**Task**
Which lines below include "launch"? Copy them all.

**Listed records**
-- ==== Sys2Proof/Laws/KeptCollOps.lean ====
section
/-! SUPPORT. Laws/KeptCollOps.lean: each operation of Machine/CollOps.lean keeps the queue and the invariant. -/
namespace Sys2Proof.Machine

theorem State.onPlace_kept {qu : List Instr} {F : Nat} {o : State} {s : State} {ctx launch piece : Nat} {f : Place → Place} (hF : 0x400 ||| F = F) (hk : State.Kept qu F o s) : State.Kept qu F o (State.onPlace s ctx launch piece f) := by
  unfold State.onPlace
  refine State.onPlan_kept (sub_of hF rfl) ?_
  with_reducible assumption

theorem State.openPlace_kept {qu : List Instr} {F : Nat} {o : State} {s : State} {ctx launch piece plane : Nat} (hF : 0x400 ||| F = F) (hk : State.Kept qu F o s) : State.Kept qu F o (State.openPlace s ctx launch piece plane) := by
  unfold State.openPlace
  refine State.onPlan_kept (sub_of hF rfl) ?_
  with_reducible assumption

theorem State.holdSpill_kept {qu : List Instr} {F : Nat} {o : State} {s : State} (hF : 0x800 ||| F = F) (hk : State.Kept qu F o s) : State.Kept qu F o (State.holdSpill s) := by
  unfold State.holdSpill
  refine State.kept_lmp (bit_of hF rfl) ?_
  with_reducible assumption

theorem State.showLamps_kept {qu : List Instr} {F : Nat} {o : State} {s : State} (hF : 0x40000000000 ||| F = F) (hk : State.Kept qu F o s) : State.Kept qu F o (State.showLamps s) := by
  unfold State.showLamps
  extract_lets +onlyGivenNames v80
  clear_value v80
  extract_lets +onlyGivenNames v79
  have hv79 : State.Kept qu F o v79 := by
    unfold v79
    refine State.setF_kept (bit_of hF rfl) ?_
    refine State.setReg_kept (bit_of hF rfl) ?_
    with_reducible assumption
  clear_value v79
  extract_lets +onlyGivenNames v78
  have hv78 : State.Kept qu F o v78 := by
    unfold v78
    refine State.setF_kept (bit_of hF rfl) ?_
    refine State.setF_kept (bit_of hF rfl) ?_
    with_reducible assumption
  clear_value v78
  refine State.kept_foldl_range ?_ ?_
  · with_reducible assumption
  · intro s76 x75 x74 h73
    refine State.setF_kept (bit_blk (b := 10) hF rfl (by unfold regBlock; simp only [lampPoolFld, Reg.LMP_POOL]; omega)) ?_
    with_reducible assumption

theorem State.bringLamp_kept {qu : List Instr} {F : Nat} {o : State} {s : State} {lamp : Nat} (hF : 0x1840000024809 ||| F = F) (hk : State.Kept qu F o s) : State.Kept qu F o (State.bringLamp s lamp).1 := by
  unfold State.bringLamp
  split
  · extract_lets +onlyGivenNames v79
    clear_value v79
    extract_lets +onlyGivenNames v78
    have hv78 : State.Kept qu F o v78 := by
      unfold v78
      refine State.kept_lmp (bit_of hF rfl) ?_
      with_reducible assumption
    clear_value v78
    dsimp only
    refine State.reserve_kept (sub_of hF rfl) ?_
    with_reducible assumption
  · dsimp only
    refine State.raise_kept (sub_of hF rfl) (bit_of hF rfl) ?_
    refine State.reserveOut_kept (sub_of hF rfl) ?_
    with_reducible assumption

**Answer section**
theorem State.onPlace_kept {qu : List Instr} {F : Nat} {o : State} {s : State} {ctx launch piece : Nat} {f : Place → Place} (hF : 0x400 ||| F = F) (hk : State.Kept qu F o s) : State.Kept qu F o (State.onPlace s ctx launch piece f) := by
theorem State.openPlace_kept {qu : List Instr} {F : Nat} {o : State} {s : State} {ctx launch piece plane : Nat} (hF : 0x400 ||| F = F) (hk : State.Kept qu F o s) : State.Kept qu F o (State.openPlace s ctx launch piece plane) := by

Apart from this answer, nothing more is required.